The congenital immune system includes neutrophils, which perform a variety of functions. Congenital and acquired neutropenia are rare illnesses with an underestimated prevalence in children. The aim of this study is to examine the epidemiology and etiology of febrile neutropenia in children at Haiphong Children’s Hospital, Haiphong, Vietnam. Methods: A cross-sectional study was carried out on 421 febrile neutropenia children. Clinical and laboratory characteristics were examined. Results: The median age (IQR) was 25.0 (12.5–59.5) months. The male-to-female ratio was 1.35/1. There were twice as many children living in the suburbs (66.98%) as in urban areas (33.02%). The mean (SD) temperature at admission was 38.50 ± 0.59 °C. Diagnosed causes associated with neutropenia included acute respiratory infections 250 (59.45%), gastrointestinal infections 68 (16.1%), erythema 37 (8.79%), acute leukemia 15 (3.56%), urinary tract infection 5 (1.19%), and encephalitis/meningitis 4 (0.95%). Viral etiology accounted for 61.52% (259): influenza type A—50.19% (130), influenza type B—31.27% (81), dengue virus—14.67% (38), measles virus 1—93% (5), rotavirus—1.54% (4), and EBV—0.4% (1). Twenty-five patients (5.94%) were found to have bacteria in their cultures, with Streptococcus pneumonia being the most common (eight patients; 32%). Conclusions: Febrile neutropenia was common in children under 2 years old. Primary clinical manifestations were acute upper respiratory tract infections, and viruses most commonly caused febrile neutropenia.
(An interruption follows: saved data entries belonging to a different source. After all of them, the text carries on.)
-- ==== Sys2Proof/Machine/FurrowIsa.lean ====
section
/-! DEFINITION. The Furrow instruction set (R289-R296): the words of the instructions, their effects, and the step of a scan. -/

namespace Sys2Proof.Machine

/-! ### Words (R289) -/

/-- The word of an instruction; none where an operand does not fit its field. -/
def encN (op : Nat) : Option Nat := some (op * 2 ^ 24)
def encA (op : Nat) (bit : Bool) : Option Nat := some (op * 2 ^ 24 + if bit then 1 else 0)

/-- Formats F, W and E: an index below `n` in the low bits, X in bit 23. -/
def encX (op n : Nat) (x : Bool) (i : Nat) : Option Nat :=
  if i < n then some (op * 2 ^ 24 + (if x then 2 ^ 23 else 0) + i) else none

/-- Format I. -/
def encI (op : Nat) (imm : Int) : Option Nat :=
  if -(2 ^ 19) ≤ imm ∧ imm < 2 ^ 19 then some (op * 2 ^ 24 + toPattern 20 imm) else none

/-- Format B. -/
def encB (op k : Nat) : Option Nat := if k < 3 then some (op * 2 ^ 24 + k) else none

/-- Formats TI and TW. -/
def encTI (op base count t : Nat) : Option Nat :=
  if base < 4 ∧ count < 4096 ∧ t < furTimers then some (op * 2 ^ 24 + base * 2 ^ 22 + count * 2 ^ 10 + t) else none
def encTW (op word t : Nat) : Option Nat :=
  if word < furWords ∧ t < furTimers then some (op * 2 ^ 24 + word * 2 ^ 10 + t) else none

/-- Format CW. -/
def encCW (op word c : Nat) : Option Nat :=
  if word < furWords ∧ c < furCounters then some (op * 2 ^ 24 + word * 2 ^ 9 + c) else none

/-- Formats T, C and J: a number below `n`. -/
def encLow (op n i : Nat) : Option Nat := if i < n then some (op * 2 ^ 24 + i) else none

/-- Format R. -/
def encR (op : Nat) (src : Bool) (count str len : Nat) : Option Nat :=
  if str < 8 ∧ 1 ≤ len ∧ len < 256 ∧ count < (if src then furWords else 4096) then
    some (op * 2 ^ 24 + (if src then 2 ^ 23 else 0) + count * 2 ^ 11 + str * 2 ^ 8 + len)
  else none

/-- The word of a Furrow instruction (R289); none where an operand does not fit its field, and for every command that is no Furrow instruction. -/
def furEncode : Instr → Option Nat
  | .furNop => encN 0x00
  | .furLd x f => encX 0x01 furFlags x f
  | .furLdn x f => encX 0x02 furFlags x f
  | .furAnd x f => encX 0x03 furFlags x f
  | .furAndn x f => encX 0x04 furFlags x f
  | .furOr x f => encX 0x05 furFlags x f
  | .furOrn x f => encX 0x06 furFlags x f
  | .furXor x f => encX 0x07 furFlags x f
  | .furSt x f => encX 0x08 furFlags x f
  | .furStn x f => encX 0x09 furFlags x f
  | .furSet x f => encX 0x0A furFlags x f
  | .furRst x f => encX 0x0B furFlags x f
  | .furNot => encN 0x0C
  | .furLda bit => encA 0x0D bit
  | .furOpen op => encB 0x10 op
  | .furClose => encN 0x11
  | .furFp x e => encX 0x14 furEdges x e
  | .furFn x e => encX 0x15 furEdges x e
  | .furTon base count t => encTI 0x18 base count t
  | .furTof base count t => encTI 0x19 base count t
  | .furTp base count t => encTI 0x1A base count t
  | .furTonw word t => encTW 0x1B word t
  | .furTofw word t => encTW 0x1C word t
  | .furTpw word t => encTW 0x1D word t
  | .furRstt t => encLow 0x1E furTimers t
  | .furLdt t => encLow 0x1F furTimers t
  | .furCtu word c => encCW 0x20 word c
  | .furCtd word c => encCW 0x21 word c
  | .furRstc c => encLow 0x22 furCounters c
  | .furLdc c => encLow 0x23 furCounters c
  | .furLdw x i => encX 0x30 furWords x i
  | .furLdi imm => encI 0x31 imm
  | .furStw x i => encX 0x32 furWords x i
  | .furStwc x i => encX 0x33 furWords x i
  | .furAddw x i => encX 0x34 furWords x i
  | .furSubw x i => encX 0x35 furWords x i
  | .furMulw x i => encX 0x36 furWords x i
  | .furDivw x i => encX 0x37 furWords x i
  | .furAddi imm => encI 0x38 imm
  | .furMinw x i => encX 0x39 furWords x i
  | .furMaxw x i => encX 0x3A furWords x i
  | .furAndw x i => encX 0x3B furWords x i
  | .furOrw x i => encX 0x3C furWords x i
  | .furNeg => encN 0x3D
  | .furAbs => encN 0x3E
  | .furCeq x i => encX 0x40 furWords x i
  | .furCne x i => encX 0x41 furWords x i
  | .furClt x i => encX 0x42 furWords x i
  | .furCle x i => encX 0x43 furWords x i
  | .furCgt x i => encX 0x44 furWords x i
  | .furCge x i => encX 0x45 furWords x i
  | .furCeqi imm => encI 0x48 imm
  | .furCnei imm => encI 0x49 imm
  | .furClti imm => encI 0x4A imm
  | .furClei imm => encI 0x4B imm
  | .furCgti imm => encI 0x4C imm
  | .furCgei imm => encI 0x4D imm
  | .furLdte t => encLow 0x50 furTimers t
  | .furLdcv c => encLow 0x51 furCounters c
  | .furLdx => encN 0x52
  | .furJmp target => encLow 0x60 65536 target
  | .furJc target => encLow 0x61 65536 target
  | .furJnc target => encLow 0x62 65536 target
  | .furRep src count str len => encR 0x68 src count str len
  | .furEnd => encN 0x6F
  | _ => none

/-- The instruction whose opcode and fields a word holds, whatever its other bits (R289). -/
def furFields (w : Nat) : Option Instr :=
  match w / 2 ^ 24 with
  | 0x00 => some .furNop
  | 0x01 => some (.furLd (bitAt w 23) (bitsOf w 22 0))
  | 0x02 => some (.furLdn (bitAt w 23) (bitsOf w 22 0))
  | 0x03 => some (.furAnd (bitAt w 23) (bitsOf w 22 0))
  | 0x04 => some (.furAndn (bitAt w 23) (bitsOf w 22 0))
  | 0x05 => some (.furOr (bitAt w 23) (bitsOf w 22 0))
  | 0x06 => some (.furOrn (bitAt w 23) (bitsOf w 22 0))
  | 0x07 => some (.furXor (bitAt w 23) (bitsOf w 22 0))
  | 0x08 => some (.furSt (bitAt w 23) (bitsOf w 22 0))
  | 0x09 => some (.furStn (bitAt w 23) (bitsOf w 22 0))
  | 0x0A => some (.furSet (bitAt w 23) (bitsOf w 22 0))
  | 0x0B => some (.furRst (bitAt w 23) (bitsOf w 22 0))
  | 0x0C => some .furNot
  | 0x0D => some (.furLda (bitAt w 0))
  | 0x10 => some (.furOpen (bitsOf w 1 0))
  | 0x11 => some .furClose
  | 0x14 => some (.furFp (bitAt w 23) (bitsOf w 22 0))
  | 0x15 => some (.furFn (bitAt w 23) (bitsOf w 22 0))
  | 0x18 => some (.furTon (bitsOf w 23 22) (bitsOf w 21 10) (bitsOf w 9 0))
  | 0x19 => some (.furTof (bitsOf w 23 22) (bitsOf w 21 10) (bitsOf w 9 0))
  | 0x1A => some (.furTp (bitsOf w 23 22) (bitsOf w 21 10) (bitsOf w 9 0))
  | 0x1B => some (.furTonw (bitsOf w 20 10) (bitsOf w 9 0))
  | 0x1C => some (.furTofw (bitsOf w 20 10) (bitsOf w 9 0))
  | 0x1D => some (.furTpw (bitsOf w 20 10) (bitsOf w 9 0))
  | 0x1E => some (.furRstt (bitsOf w 15 0))
  | 0x1F => some (.furLdt (bitsOf w 15 0))
  | 0x20 => some (.furCtu (bitsOf w 19 9) (bitsOf w 8 0))
  | 0x21 => some (.furCtd (bitsOf w 19 9) (bitsOf w 8 0))
  | 0x22 => some (.furRstc (bitsOf w 15 0))
  | 0x23 => some (.furLdc (bitsOf w 15 0))
  | 0x30 => some (.furLdw (bitAt w 23) (bitsOf w 22 0))
  | 0x31 => some (.furLdi (toSigned 20 (bitsOf w 19 0)))
  | 0x32 => some (.furStw (bitAt w 23) (bitsOf w 22 0))
  | 0x33 => some (.furStwc (bitAt w 23) (bitsOf w 22 0))
  | 0x34 => some (.furAddw (bitAt w 23) (bitsOf w 22 0))
  | 0x35 => some (.furSubw (bitAt w 23) (bitsOf w 22 0))
  | 0x36 => some (.furMulw (bitAt w 23) (bitsOf w 22 0))
  | 0x37 => some (.furDivw (bitAt w 23) (bitsOf w 22 0))
  | 0x38 => some (.furAddi (toSigned 20 (bitsOf w 19 0)))
  | 0x39 => some (.furMinw (bitAt w 23) (bitsOf w 22 0))
  | 0x3A => some (.furMaxw (bitAt w 23) (bitsOf w 22 0))
  | 0x3B => some (.furAndw (bitAt w 23) (bitsOf w 22 0))
  | 0x3C => some (.furOrw (bitAt w 23) (bitsOf w 22 0))
  | 0x3D => some .furNeg
  | 0x3E => some .furAbs
  | 0x40 => some (.furCeq (bitAt w 23) (bitsOf w 22 0))
  | 0x41 => some (.furCne (bitAt w 23) (bitsOf w 22 0))
  | 0x42 => some (.furClt (bitAt w 23) (bitsOf w 22 0))
  | 0x43 => some (.furCle (bitAt w 23) (bitsOf w 22 0))
  | 0x44 => some (.furCgt (bitAt w 23) (bitsOf w 22 0))
  | 0x45 => some (.furCge (bitAt w 23) (bitsOf w 22 0))
  | 0x48 => some (.furCeqi (toSigned 20 (bitsOf w 19 0)))
  | 0x49 => some (.furCnei (toSigned 20 (bitsOf w 19 0)))
  | 0x4A => some (.furClti (toSigned 20 (bitsOf w 19 0)))
  | 0x4B => some (.furClei (toSigned 20 (bitsOf w 19 0)))
  | 0x4C => some (.furCgti (toSigned 20 (bitsOf w 19 0)))
  | 0x4D => some (.furCgei (toSigned 20 (bitsOf w 19 0)))
  | 0x50 => some (.furLdte (bitsOf w 15 0))
  | 0x51 => some (.furLdcv (bitsOf w 15 0))
  | 0x52 => some .furLdx
  | 0x60 => some (.furJmp (bitsOf w 15 0))
  | 0x61 => some (.furJc (bitsOf w 15 0))
  | 0x62 => some (.furJnc (bitsOf w 15 0))
  | 0x68 => some (.furRep (bitAt w 23) (bitsOf w 22 11) (bitsOf w 10 8) (bitsOf w 7 0))
  | 0x6F => some .furEnd
  | _ => none

/-- The Furrow instruction a word holds: none for an unassigned opcode, an operand out of range and a reserved bit that is 1. -/
def furDecode (w : Nat) : Option Instr := (furFields w).filter (fun i => decide (furEncode i = some w))

/-! ### The step of a scan (R274, R294-R296, R304) -/

/-- What an instruction answers: a fault, or the state and the scan after it. -/
inductive FurOut where
  | fault (cause : Nat)
  | ok (s : State) (sc : Scan)

/-- The scan that runs. -/
def State.scanNow (s : State) : Option Scan :=
  match s.fur.scan with
  | some sc => if sc.ended.isNone then some sc else none
  | none => none

/-- The instruction the scan has reached; none beyond the program. -/
def State.furCode (s : State) (pc : Nat) : Option Nat :=
  match s.fur.active with
  | some p => p.code[pc]?
  | none => none

/-- The end of a pass of a REP body: the next pass, or the end of the REP. -/
def Scan.passEnd (sc : Scan) : Scan :=
  match sc.rep with
  | none => sc
  | some r =>
    if sc.pc ≠ r.start + r.len then sc
    else if r.pass + 1 < r.n then { sc with pc := r.start, x := (r.pass + 1) * 2 ^ r.str, rep := some { r with pass := r.pass + 1 } }
    else { sc with x := 0, rep := none }

/-- The scan goes on: execution that passes the last instruction faults with PCEND. -/
def State.scanNext (s : State) (sc : Scan) : State :=
  let sc := sc.passEnd
  if (s.furCode sc.pc).isNone then s.furAbort sc 0xA sc.pc else s.setFur { s.fur with scan := some sc }

/-- A scan that has ended: counters, and the status area. -/
def State.scanDone (s : State) (sc : Scan) : State :=
  let d := s.now - sc.started
  let t := s.setFur { s.fur with scan := some { sc with ended := some s.now }, aborted := false, lastOvr := sc.overrun }
  let t := ((t.wr F.FUR_FAULTRUN_RUN 0).wideAdd Reg.FUR_SCANCNT_LO 1).measured F.FUR_SCANTIME_LAST F.FUR_SCANTIME_PEAK (d / 1000)
  let t := (if sc.overrun then t else t.inc (F.FUR_HISTn_CNT (min 15 (d * 16 / t.furCycle)))).furBusy d
  t.statArea sc

/-- One instruction of the running scan, where the word `w` stands at the scan's address: its effect `f`, given the scan with its
address moved past it, or the fault it takes. A marked instruction word faults with PMEM. -/
def State.furRun (s : State) (w : Option Nat) (f : State → Scan → FurOut) : State :=
  match s.scanNow with
  | none => s
  | some sc =>
    if s.bedOn = false ∨ s.furState ≠ 1 ∨ w = none ∨ s.furCode sc.pc ≠ w then s
    else if s.fur.badCode.contains sc.pc then s.furAbort sc 8 sc.pc
    else
      match f s { sc with pc := sc.pc + 1 } with
      | .fault c => s.furAbort sc c sc.pc
      | .ok t n => if n.ended.isSome then t.scanDone n else t.scanNext n

/-! ### Operands (R289, R291) -/

/-- The address of an indexed operand. -/
def Scan.at (sc : Scan) (x : Bool) (i : Nat) : Nat := if x then i + sc.x else i

/-- An instruction that reads entry `i` of an area: ADDR beyond the memory, POISON on a marked entry. -/
def State.furGet (s : State) (area : Nat) (sc : Scan) (x : Bool) (i : Nat) (k : Nat → FurOut) : FurOut :=
  let a := sc.at x i
  if furSize area ≤ a then .fault 4 else if s.furBad area a then .fault 7 else k a

/-- An instruction on a flag that gives a new a. -/
def furFlagOp (x : Bool) (i : Nat) (g : Bool → Bool → Bool) (s : State) (sc : Scan) : FurOut :=
  s.furGet 0 sc x i (fun a => .ok s { sc with a := g sc.a (s.furFlag a) })

/-- A store to a flag, where `go` holds. -/
def furFlagSt (x : Bool) (i : Nat) (go : Bool → Bool) (v : Bool → Bool) (s : State) (sc : Scan) : FurOut :=
  let a := sc.at x i
  if furFlags ≤ a then .fault 4 else .ok (if go sc.a then s.setFlag a (v sc.a) else s) sc

/-- An instruction on the accumulators alone. -/
def furAcc (g : Scan → Scan) (s : State) (sc : Scan) : FurOut := .ok s (g sc)

/-- w replaced by an exact value, saturated; a saturation sets SAT. -/
def Scan.setW (sc : Scan) (v : Int) : Scan := { sc with w := sat36 v, sat := sc.sat || decide (sat36 v ≠ v) }

/-- An instruction on a word that gives a new w; none is a division by 0. -/
def furWordOp (x : Bool) (i : Nat) (g : Int → Int → Option Int) (s : State) (sc : Scan) : FurOut :=
  s.furGet 1 sc x i (fun a =>
    match g sc.w (s.furWord a) with
    | some v => .ok s (sc.setW v)
    | none => .fault 5)

/-- A comparison of w with a word. -/
def furCmp (x : Bool) (i : Nat) (r : Int → Int → Bool) (s : State) (sc : Scan) : FurOut :=
  s.furGet 1 sc x i (fun a => .ok s { sc with a := r sc.w (s.furWord a) })

/-- A store of w where `go` holds: CONSTWR in the constant region. -/
def furWordSt (x : Bool) (i : Nat) (go : Bool → Bool) (s : State) (sc : Scan) : FurOut :=
  let a := sc.at x i
  if furWords ≤ a then .fault 4
  else if go sc.a = false then .ok s sc
  else if (s.fur.active.map (fun p => p.isConst a)).getD false then .fault 6
  else .ok (s.setWord a sc.w) sc

/-- Bitwise operations over 36 bits. -/
def and36 (a b : Int) : Int := toSigned 36 (toPattern 36 a &&& toPattern 36 b)
def or36 (a b : Int) : Int := toSigned 36 (toPattern 36 a ||| toPattern 36 b)

/-- Relations. -/
def relEq (a b : Int) : Bool := decide (a = b)
def relNe (a b : Int) : Bool := decide (a ≠ b)
def relLt (a b : Int) : Bool := decide (a < b)
def relLe (a b : Int) : Bool := decide (a ≤ b)
def relGt (a b : Int) : Bool := decide (b < a)
def relGe (a b : Int) : Bool := decide (b ≤ a)

/-! ### The stack (R289, R295) -/

/-- OPEN. -/
def furPush (op : Nat) (s : State) (sc : Scan) : FurOut :=
  if 16 ≤ sc.stack.length then .fault 1 else .ok s { sc with stack := (sc.a, op) :: sc.stack }

/-- A logic operation of the stack. -/
def logicOp (op : Nat) (v a : Bool) : Bool := if op = 0 then v && a else if op = 1 then v || a else v != a

/-- CLOSE. -/
def furPop (s : State) (sc : Scan) : FurOut :=
  match sc.stack with
  | [] => .fault 2
  | (v, op) :: r => .ok s { sc with a := logicOp op v sc.a, stack := r }

/-! ### Timers, edges and counters (R292, R293) -/

/-- The µs since a timer was last evaluated. -/
def State.timerDt (s : State) (t : Timer) (tscan : Nat) : Nat := (tscan - t.last.getD s.fur.timer0) / 1000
Further studies with larger sample sizes are needed to determine the cause of febrile neutropenia.

1. Introduction

Neutrophils are an important component of the congenital immune system that have a range of vital responsibilities [1,2]. The severity of an infection is typically proportional to the number of neutrophils present. There is an increased risk of infection when the neutrophil count is less than 0.5 × 10⁹ cells/L for an extended period of time [3,4,5]. In contrast, when the neutrophil count exceeds 0.5 × 10⁹ cells/L or the duration of neutropenia decreases, the risk is significantly reduced [6]. Both congenital and acquired neutropenia are rare diseases whose prevalence in children is underestimated [7]. However, many children with moderate-to-severe neutropenia have a benign condition, which suggests that there are other factors to consider—such as the rate of onset, time taken to reduce reserve bone marrow neutrophils, monocyte count, and phagocytic cell activity—that may affect infection [8,9,10]. The clinical presentation of neutropenia varies depending on underlying medical conditions, with fever being a typical symptom in these patients [11]. Neutropenia can be caused by a number of factors. Genetic, pharmacological, and post-infectious factors are all major culprits [12,13,14]. According to Dale and Bolyard’s 2017 study on common respiratory pathogens among febrile neutropenic children, only two-thirds of the causes of fever were detected in all of the studied children, with viruses accounting for 51.8%, bacteria for 11.4%, and fungi for 3% [15]. The most common viral etiology was rhinovirus, followed by respiratory syncytial virus and coronavirus [16].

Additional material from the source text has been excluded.